PROBLEM STATEMENT = Word for word, retype the first line of the records and every following line through the one containing "def famoRegs (op".

*** Opening of RECORDED DATA ***

-- ==== Sys2Proof/Machine/Names.lean ====
section
/-!
DEFINITION. The registers a C word names, and the interlock of the C stream against local loads and far replies that
have yet to land (05 R119, R141).
-/
namespace Sys2Proof.Machine

/-- The registers that a FAMO reads and writes beside its address: a pair for cas (12 R321). -/
def famoRegs (op : FOp) (d : Nat) : List Nat := if op = .cas then [d / 2 * 2, d / 2 * 2 + 1] else [d]

/-- The register whose value a push of a block would read as its count (03 R66, 04 R100). -/
def countRegs (s : State) (st off : Nat) : List Nat :=
  match headerAt s s.cur st off with
  | none => []
  | some h => if hdrRep h = 0 then [hdrRg h] else []

/-- The registers that FORK reads: its offsets, and the counts of their blocks (04 R101). -/
def forkRegs (s : State) (a mask : Nat) : List Nat :=
  let bs := (upFrom 0 6).filter (bitOf mask)
  (bs.zip (upFrom 0 6)).flatMap fun p => (a + p.2) :: countRegs s (p.1 + 1) (gOf (me s) (a + p.2)).toNat

/-- The g and the p registers that a C word reads or writes (05 R119, R127-R148). -/
def named (s : State) : Instr → List Nat × List Nat
  | .enq st off one => (if one then [] else countRegs s st off, [])
  | .fork a mask => (forkRegs s a mask, [])
  | .br p _ => ([], [p])
  | .call p _ => ([62], [p])
  | .addiCompact g _ => ([g], [])
  | .add d a b => ([d, a, b], [])
  | .sub d a b => ([d, a, b], [])
  | .mul d a b => ([d, a, b], [])
  | .mulh d a b => ([d, a, b], [])
  | .mulhu d a b => ([d, a, b], [])
  | .div d a b => ([d, a, b], [])
  | .divu d a b => ([d, a, b], [])
  | .rem d a b => ([d, a, b], [])
  | .remu d a b => ([d, a, b], [])
  | .and d a b => ([d, a, b], [])
  | .or d a b => ([d, a, b], [])
  | .xor d a b => ([d, a, b], [])
  | .andn d a b => ([d, a, b], [])
  | .shl d a b => ([d, a, b], [])
  | .shr d a b => ([d, a, b], [])
  | .sar d a b => ([d, a, b], [])
  | .min d a b => ([d, a, b], [])
  | .max d a b => ([d, a, b], [])
  | .minu d a b => ([d, a, b], [])
  | .maxu d a b => ([d, a, b], [])
  | .rol d a b => ([d, a, b], [])
  | .ror d a b => ([d, a, b], [])
  | .clz d a => ([d, a], [])
  | .popc d a => ([d, a], [])
  | .sextw d a => ([d, a], [])
  | .zextw d a => ([d, a], [])
  | .cmpEq p a b => ([a, b], [p])
  | .cmpNe p a b => ([a, b], [p])
  | .cmpLt p a b => ([a, b], [p])
  | .cmpLe p a b => ([a, b], [p])
  | .cmpLtu p a b => ([a, b], [p])
  | .cmpLeu p a b => ([a, b], [p])
  | .pand d a b => ([], [d, a, b])
  | .por d a b => ([], [d, a, b])
  | .pxor d a b => ([], [d, a, b])
  | .pandn d a b => ([], [d, a, b])
  | .pnot d a => ([], [d, a])
  | .tagLook d a => ([d, a], [])
  | .tagSet d a b => ([d, a, b], [])
  | .tagClr d a => ([d, a], [])
  | .tagClrAll d => ([d], [])
  | .hndDef d a b => ([d, a, b], [])
  | .hndRelay d a b => ([d, a, b], [])
  | .hndQry d a _ => ([d, a], [])
  | .hndDrop d a => ([d, a], [])
  | .pageReq d a b => ([d, a, b], [])
  | .migrate d a b => ([d, a, b], [])
  | .monArm d a b => ([d, a, b], [])
  | .monRef d a b => ([d, a, b], [])
  | .monRd d b => ([d, b], [])
  | .monOff d b => ([d, b], [])
  | .nodePost d a b => ([d, a, b], [])
  | .nodeDone d a => ([d, a], [])
  | .frzRd d _ b => ([d, b], [])
  | .frzWr d _ b => ([d, b], [])
  | .frzRes d _ => ([d], [])
  | .frzKill d _ => ([d], [])
  | .frzArr d _ b => ([d, b], [])
  | .frzEsc d _ => ([d], [])
  | .sel d p a b => ([d, a, b], [p])
  | .addi d a _ => ([d, a], [])
  | .andi d a _ => ([d, a], [])
  | .ori d a _ => ([d, a], [])
  | .xori d a _ => ([d, a], [])
  | .shli d a _ => ([d, a], [])
  | .shri d a _ => ([d, a], [])
  | .sari d a _ => ([d, a], [])
  | .muli d a _ => ([d, a], [])
  | .lui d _ => ([d], [])
  | .cmpiEq p a _ => ([a], [p])
  | .cmpiNe p a _ => ([a], [p])
  | .cmpiLt p a _ => ([a], [p])
  | .cmpiLe p a _ => ([a], [p])
  | .cmpiLtu p a _ => ([a], [p])
  | .cmpiLeu p a _ => ([a], [p])
  | .addpc d _ => ([d], [])
  | .pbrr _ a _ => ([a], [])
  | .ldB d a _ _ => ([d, a], [])
  | .ldH d a _ _ => ([d, a], [])
  | .ldW d a _ _ => ([d, a], [])
  | .ldD d a _ _ => ([d, a], [])
  | .lduB d a _ _ => ([d, a], [])
  | .lduH d a _ _ => ([d, a], [])
  | .lduW d a _ _ => ([d, a], [])
  | .stB d a _ _ => ([d, a], [])
  | .stH d a _ _ => ([d, a], [])
  | .stW d a _ _ => ([d, a], [])
  | .stD d a _ _ => ([d, a], [])
  | .fldW d a _ _ nr => ([d, a], [nr])
  | .fldD d a _ _ nr => ([d, a], [nr])
  | .fstW d a _ _ => ([d, a], [])
  | .fstD d a _ _ => ([d, a], [])
  | .famoW d a _ _ op => (a :: famoRegs op d, [])
  | .famoD d a _ _ op => (a :: famoRegs op d, [])
  | .srr d _ => ([d], [])
  | .srw _ a => ([a], [])
  | _ => ([], [])

/-- Whether a C word is illegal in the kind of context it stands in, whatever its operands: a word that a tiller lacks
the state for (04 R93), or a FRZ word in an application context (03 R90). -/
def wrongPlace (tiller : Bool) : Instr → Bool
  | .enq _ _ _ => tiller
  | .fork _ _ => tiller
  | .join _ => tiller
  | .give _ => tiller
  | .take _ => tiller
  | .tagLook _ _ => tiller
  | .tagSet _ _ _ => tiller
  | .tagClr _ _ => tiller
  | .tagClrAll _ => tiller
  | .monArm _ _ _ => tiller
  | .monRef _ _ _ => tiller
  | .monRd _ _ => tiller
  | .monOff _ _ => tiller
  | .bar _ => tiller
  | .bara _ => tiller
  | .barw _ => tiller
  | .nodePost _ _ _ => tiller
  | .nodeDone _ _ => tiller
  | .frzRd _ _ _ => !tiller
  | .frzWr _ _ _ => !tiller
  | .frzRes _ _ => !tiller
  | .frzKill _ _ => !tiller
  | .frzArr _ _ _ => !tiller
  | .frzEsc _ _ => !tiller
  | _ => false

/-- Whether the reply of a far request of a thread has yet to write a register (12 R319, R321). -/
def pendingG (t : Thread) (n : Nat) : Bool := n != 0 && t.far.any fun r => r.kind != 1 && r.reg = n

/-- Whether the residency predicate of a far load of a thread has yet to be written (12 R319). -/
def pendingP (t : Thread) (n : Nat) : Bool := n != 0 && t.far.any fun r => r.kind = 0 && r.nr = n

/-- Whether a local load or a tag word of a thread has yet to bring its value to a register (05 R141; 08 R205). -/
def loading (now : Nat) (t : Thread) (n : Nat) : Bool := n != 0 && now < look 0 t.gReady n

/-- Whether the interlock holds a C word: it reads or writes a register that an earlier far word or local load has yet
to write (05 R119, R141; log entry 31). -/
def interlocked (i : Instr) (s : State) : Bool :=
  (named s i).1.any (fun n => pendingG (me s) n || loading s.clock.now (me s) n) || (named s i).2.any (pendingP (me s))

end Sys2Proof.Machine
end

*** Close of RECORDED DATA ***

RESPONSE BOX =
-- ==== Sys2Proof/Machine/Names.lean ====
section
/-!
DEFINITION. The registers a C word names, and the interlock of the C stream against local loads and far replies that
have yet to land (05 R119, R141).
-/
namespace Sys2Proof.Machine

/-- The registers that a FAMO reads and writes beside its address: a pair for cas (12 R321). -/
def famoRegs (op : FOp) (d : Nat) : List Nat := if op = .cas then [d / 2 * 2, d / 2 * 2 + 1] else [d]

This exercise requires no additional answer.